I have this thing about windows. As we go round here, look: there’s lit windows. And they say to you… just listen to them. I don’t know in words; they have… they want to tell you stories. But they can’t.
The lit ones have stories; there’s one behind each pane. These aren’t places that I belong. I’m out here in the dark, and that’s how it should be. It’s a moth-to-a-flame thing.
I don’t know what else to say. I don’t know what else there is.
The dark windows have stories, but it’s different. They’re windows through. There are things behind them, but they’re different. They reflect other things. Reflect them wrong. Or right, and I see them wrong.

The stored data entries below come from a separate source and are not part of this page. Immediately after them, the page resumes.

-- ==== Sys2Proof/Config.lean ====
section
/-! DEFINITION. What is fixed for one machine and not stated by an operation rule: the parameters of `00_scope.md` R4 and
the free values `any` of R6. An `opaque` constant has no body: nothing can be proved of its value, so a statement about it
holds for every value. -/

namespace Sys2Proof.Config

/-- The host's retry budget, "fixed at 20" (R4, `46_host_sequences.md` R147). -/
def retryBudget : Nat := 20

/-- `TARGET_BUS_HZ_DEFAULT`, the default target bus clock of `configure` (R4, `45_configure.md` R135). -/
def targetBusHzDefault : Nat := 200000

/-- OPEN (R4, `45_configure.md` R136): `div_of(cpu_hz, bus_hz)`, "a total deterministic function", nothing more (log 15). -/
opaque divOf : Nat → Nat → Byte

/-- OPEN (R4, D22): `bus_hz_of(cpu_hz, DIV, PS)`; "no rule uses it" (log 15). -/
opaque busHzOf : Nat → Byte → PsField → Nat

/-- OPEN (R4, `46_host_sequences.md` R156): whether the host issues STOP on a mid-transaction abort (log 15). -/
opaque stopOnAbort : Bool

/-- OPEN (R4, `20_memory.md` R41): the base of the register space in the host's address space; "no rule depends on it" (log 15). -/
opaque regBase : Nat

/-- The n-th `any` byte (R6): "a fresh draw under no law, different at each use". A free value (log 4). -/
opaque anyByte : Nat → Byte

/-- The n-th draw of an accepted code for a START accepted from `Unknown` (`40_start.md` R86, U16): `true` draws `StartOk`,
`false` draws `RepeatedStartOk`. A free value (log 4). -/
opaque anyStartFresh : Nat → Bool

end Sys2Proof.Config
end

People don’t look; or they look, but they don’t see. They’re just glass. They’re all different. The dark ones higher up can be different. You’re less significant to them. The ground-floor ones are more… immediate. More dangerous.

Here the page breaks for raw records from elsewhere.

-- ==== Sys2Proof/Machine/Configure.lean ====
section
/-! DEFINITION. The configuration side, `45_configure.md`: the NOP command and the writes of DIV and PRESC. -/

namespace Sys2Proof.Machine

/-- `NopWrite(ie, en)` (R130 to R132): keep, enable, or disable; disabling while not quiescent is `refuse(U15)`. -/
def execNop (ie en : Bool) (s : State) : Result :=
  if en = s.en then .next (s.setIe ie)
  else if en then .next (s.enable ie)
  else if s.quiescent then .next (s.disable ie)
  else .refused .disableWhileNotQuiescent

/-- `MemWrite(3, 1, v)` (R133). -/
def writeDiv (v : Byte) (s : State) : Result :=
  if s.quiescent then .next (s.loadDiv v) else .refused .configureWhileNotQuiescent

/-- `MemWrite(4, 1, v)` (R134). -/
def writePresc (v : Byte) (s : State) : Result :=
  if s.quiescent then .next (s.loadPs (prescField v)) else .refused .configureWhileNotQuiescent

end Sys2Proof.Machine
end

That big tower could be offices or houses. It radiated something. I just don’t know what. I know what it feels like. It’s eighteen things at once. It’s disjointed, confusing, frightening, familiar, and in a way comforting. And it’s old.
I can see younger versions of me. Not in the windows: I’ve drifted.

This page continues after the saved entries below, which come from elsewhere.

/-- R152 to R154: a read of `n` bytes turns the bus round, acknowledges all bytes but the last, stores them in order and stops. The
last phase of every transaction, a stop, returns the status the transaction stops with (R150, R154 to R156). -/
def Obligations.ReadAcknowledgesAllButTheLast : Prop :=
  ∀ (soa : Bool) (t : Txn) (n left : Nat) (d : Byte) (st : TxnStatus),
    (t.kind = .read (n + 1) →
      t.next soa .offsetPhase (.outcome .acked) = .enter t .repeatedStart ∧ t.prim .repeatedStart = .start ∧
      t.next soa .repeatedStart (.accepted true) = .enter t .readAddressPending ∧
      t.prim .readAddressPending = .writeByte (t.slave ++ 1#1) ∧
      t.next soa .readAddressPending (.outcome .acked) = .enter t (.readData n)) ∧
    t.prim (.readData (left + 1)) = .readByte true ∧ t.prim (.readData 0) = .readByte false ∧
    t.next soa (.readData (left + 1)) (.byte d) = .enter { t with destination := t.destination ++ [d] } (.readData left) ∧
    t.next soa (.readData 0) (.byte d) = .enter { t with destination := t.destination ++ [d] } (.stopping .success) ∧
    t.prim (.stopping st) = .stop ∧ t.next soa (.stopping st) .done = .returns st

/-- R151, R155: a write sends its source bytes one by one in ascending order and stops. -/
def Obligations.WriteSendsSourceInOrder : Prop :=
  ∀ (soa : Bool) (t : Txn) (b c : Byte) (rest : List Byte),
    t.prim .offsetPhase = .writeByte t.deviceRegister ∧
    (t.kind = .write (b :: rest) → t.next soa .offsetPhase (.outcome .acked) = .enter t (.writeData b rest)) ∧
    t.prim (.writeData b rest) = .writeByte b ∧
    t.next soa (.writeData b (c :: rest)) (.outcome .acked) = .enter t (.writeData c rest) ∧
    t.next soa (.writeData b []) (.outcome .acked) = .enter t (.stopping .success)

/-- The budget invariant holds after reset (the host is idle there, log 12). -/
def Obligations.BudgetInvariantAtReset : Prop := State.reset.host.budgetOk

/-- R147: every step keeps the budget within 20, above zero while the slave is being acquired, and at exactly zero when an
exhaustion is reported. -/
def Obligations.BudgetInvariantKept : Prop :=
  ∀ s t : State, s.host.budgetOk → step s = .next t → t.host.budgetOk

/-- R147, R150, R198: whatever the environment answers and however the steps fall, the acquisition phase of a transaction makes at
most 20 start attempts and sends at most 20 address bytes. A whole write makes at most 20 start attempts, a read one more (the
repeated start of R152); a call that returns an exhaustion made exactly 20, and exactly one stop. -/
def Obligations.AcquisitionMakesAtMostTwentyStarts : Prop :=
  ∀ (s t : State) (c : HostCall) (n : Nat), s.readyForCall → c.TransactionInDomain → OneHost s.inputs →
    core.run n (s.given (.call c)) = .next t →
    (∀ x ph pos, t.host = .txn x ph pos → ph = .startPending ∨ ph = .addressPending →
      startAttempts t.trace ≤ startAttempts s.trace + 20 ∧ transmits t.trace ≤ transmits s.trace + 20) ∧
    startAttempts t.trace ≤ startAttempts s.trace + 21 ∧
    ((∃ a k r src, c = .write a k r src) → startAttempts t.trace ≤ startAttempts s.trace + 20) ∧
    (∀ st d, 0 < n → t.host = .idle → t.returned = some (.txn st d) → st = .startExhausted ∨ st = .addressExhausted →
      startAttempts t.trace = startAttempts s.trace + 20 ∧ stopEvents t.trace = stopEvents s.trace + 1 ∧
      transmits t.trace ≤ transmits s.trace + 20)

/-- R201, R193, R196: the two transactions keep the protocol order on every path, so that no access of theirs is ever refused,
if every receive gets its byte (`EnvRxOk`, R199) and no other host interferes (R2). -/
def Obligations.TransactionsAreNeverRefused : Prop :=
  ∀ (s : State) (c : HostCall) (n : Nat) (r : Refusal), s.readyForCall → c.TransactionInDomain → OneHost s.inputs →
    EnvRxOk (s.given (.call c)) → core.run n (s.given (.call c)) ≠ .refused r

/-- R197, R154, R150: when a transaction has returned, the run has ended well (R9), and the bus is released if it returned success
or an exhaustion, or, for every return, if `STOP_ON_ABORT` is true. A call for zero bytes leaves LINK and TRACE as they were
instead (R149); of the TRACE of other calls nothing is said here. -/
def Obligations.ReturnLeavesBusReleased : Prop :=
  ∀ (s t : State) (c : HostCall) (n : Nat), s.readyForCall → c.TransactionInDomain → OneHost s.inputs →
    0 < n → core.run n (s.given (.call c)) = .next t → t.host = .idle →
    t.endedWell ∧ ∃ st d, t.returned = some (.txn st d) ∧
      (c.ofZeroBytes → t.trace = s.trace ∧ t.link = s.link) ∧
      (¬c.ofZeroBytes → Config.stopOnAbort = true ∨ st = .success ∨ st = .startExhausted ∨ st = .addressExhausted →
        t.busReleased)

/-- R156, R197 (for one of the aborts): an offset byte that is not acknowledged ends the call at once if `STOP_ON_ABORT` is false,
with the bus as the failure left it; otherwise the host goes on to its `stop()`. -/
def Obligations.RejectedOffsetLeavesBusAsItIs : Prop :=
  ∀ (s : State) (t : Txn) (env : Env) (rest : List Input),
    s.host = .txn t .offsetPhase .poll → s.busy = .tx t.deviceRegister → s.link = .mt →
    s.inputs = [.complete env, .host, .host] ++ rest → env.txAnswer ≠ .ack →
    ∃ u : State, core.run 3 s = .next u ∧ u.inputs = rest ∧ u.busy = .none ∧ u.trace = s.trace ++ [.tx t.deviceRegister env.txAnswer] ∧
      (env.txAnswer = .nack → u.link = .halted) ∧ (env.txAnswer = .lost → u.link = .idle) ∧
      (env.txAnswer = .error → u.link = .unknown) ∧
      (Config.stopOnAbort = false → u.host = .idle ∧ u.returned = some (.txn .offsetWriteFailed t.destination)) ∧
      (Config.stopOnAbort = true → u.host = .txn t (.stopping .offsetWriteFailed) .issue)

/-- R160, R152 to R154, R95: on a bus where nothing goes wrong a `read` called with `LINK` known (not `Unknown`, from which the first
start is either event, R86) returns success with the bytes received, in order, after exactly the bus events of the listing, and
leaves the bus released. The host polls every command the same number of times, `polls`, before it completes. -/
def Obligations.ReadDeliversTheBytes : Prop :=
  ∀ (s : State) (polls a len : Nat) (n reg : Byte) (bytes : List Byte) (rest : List Input),
    s.readyForCall → s.link ≠ .unknown → a ≤ 127 → bytes.length = n.toNat → 0 < n.toNat → n.toNat ≤ len →
    let slave : SlaveAddr := BitVec.ofNat 7 a
    let schedule := Input.call (.read a n reg len) :: readSchedule polls slave reg bytes
    s.inputs = schedule ++ rest →
    ∃ t : State, core.run schedule.length s = .next t ∧ t.returned = some (.txn .success bytes) ∧ t.endedWell ∧ t.busReleased ∧
      t.inputs = rest ∧
      t.trace = s.trace ++ [.startAttempt (if s.link = .idle then .fresh else .repeated), .tx (addrByte slave false) .ack,
        .tx reg .ack, .startAttempt .repeated, .tx (addrByte slave true) .ack] ++ receiveEvents bytes ++ [.stop true]

/-- R160, R155, R95: the same of a `write`, with `LINK` known and one number of polls for every command: the address, the offset,
then the source bytes in order, and the bus released. -/
def Obligations.WriteDeliversTheBytes : Prop :=
  ∀ (s : State) (polls a : Nat) (n reg : Byte) (source : List Byte) (rest : List Input),
    s.readyForCall → s.link ≠ .unknown → a ≤ 127 → 0 < n.toNat → n.toNat ≤ source.length →
    let slave : SlaveAddr := BitVec.ofNat 7 a
    let bytes := source.take n.toNat
    let schedule := Input.call (.write a n reg source) :: writeSchedule polls slave reg bytes
    s.inputs = schedule ++ rest →
    ∃ t : State, core.run schedule.length s = .next t ∧ t.returned = some (.txn .success []) ∧ t.endedWell ∧ t.busReleased ∧
      t.inputs = rest ∧
      t.trace = s.trace ++ [.startAttempt (if s.link = .idle then .fresh else .repeated), .tx (addrByte slave false) .ack,
        .tx reg .ack] ++ bytes.map (fun b => .tx b .ack) ++ [.stop true]

/-- R198, R199: from every point of a transaction, whatever the environment answers from then on (if every receive gets its byte),
there is an order of host steps and completions in which the call returns: no path of a transaction waits for anything but its
own completions. That such an order exists is all this says (log 17); that the call returns in every order in which the
environment is live is `Obligations.CallsReturnIfEnvironmentIsLive`. -/
def Obligations.TransactionsCanAlwaysReturn : Prop :=
  ∀ (s u : State) (c : HostCall) (n : Nat) (env : Oracle), s.readyForCall → c.TransactionInDomain → OneHost s.inputs →
    EnvRxOk (s.given (.call c)) → 0 < n → core.run n (s.given (.call c)) = .next u → env.rxOk →
    ∃ (ins : List Input) (t : State), OneHost ins ∧ (u.setInputs ins).answeredBy env ∧
      core.run ins.length (u.setInputs ins) = .next t ∧ t.host = .idle ∧ t.inputs = [] ∧ ∃ st d, t.returned = some (.txn st d)

/-- R198, R9: in every infinite run of one host and the engine in which the environment is live (`EnvLive`), every call of the
host's program returns, whatever its arguments and the answers, with what the call returns. That a live environment's completion is
also taken, not only enabled, and what an infinite run is, are log 17. (A run that a refusal ends, such as
that of R199's failed receive, is no infinite run.) -/
def Obligations.CallsReturnIfEnvironmentIsLive : Prop :=
  ∀ (feed : Nat → Input) (run : Nat → State) (c : HostCall) (k : Nat), EndlessRun feed run → OneHostFeed feed → EnvLive feed run →
    feed k = .call c →
    ∃ n, k < n ∧ (run n).host = .idle ∧ (∀ m, k < m → m < n → (run m).host ≠ .idle) ∧
      ∃ r, (run n).returned = some r ∧ c.returnedBy r

/-- R198, R95: without that premise a call need not return. A host that polls a command in flight whose completion is never enabled
polls for ever, in a primitive of its own or in one of a transaction: no timeout ends the infinite run. -/
def Obligations.UnansweredCommandIsPolledForEver : Prop :=
  ∀ (s : State) (p : Prim),
    (s.host = .prim p .poll ∨ ∃ t ph, s.host = .txn t ph .poll ∧ t.prim ph = p) →
    (p ≠ .stop ∧ s.rdy = false ∨ p = .stop ∧ s.busy = .stop) →
    ∃ run, run 0 = s ∧ EndlessRun (fun _ => .host) run ∧
      ∀ n, (run n).host = s.host ∧ (run n).busy = s.busy ∧ (run n).trace = s.trace ∧ (run n).returned = s.returned
end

It’s persistent; constant. It’s all the time. Underneath everything. It’s where my neuroses come from; my fears. My happy places feel washed out. Places are smoke; reflections in a pane of glass.
I can see myself. I must be about fourteen. And it’sthe real me; the one who should have been. I’m walking along a track; a dirt road beside the Swiss Lake. It must be summer; it’s late afternoon or evening. The light is golden. I can see myself walking; standing… and nothing happens. It’s not what happens; it’s how I feel. I remember it, but I was never that person. But still, I remember.
There’re lots of these little freeze-frames. The feeling is always there, at those times. It feels all those things: dark, and scary, and familiar all at the same time. I can feel it at the moment; it’s strong at dusk. There’s still light in the sky, and the glass reflects it. The street lights are only a low ceiling; a layer that keeps off the gathering dark above.
But the streetlights do their own thing: they create shadows where daylight wouldn’t.
And I don’t know if it’s really the light in the windows, or the darkness I’m looking at it from.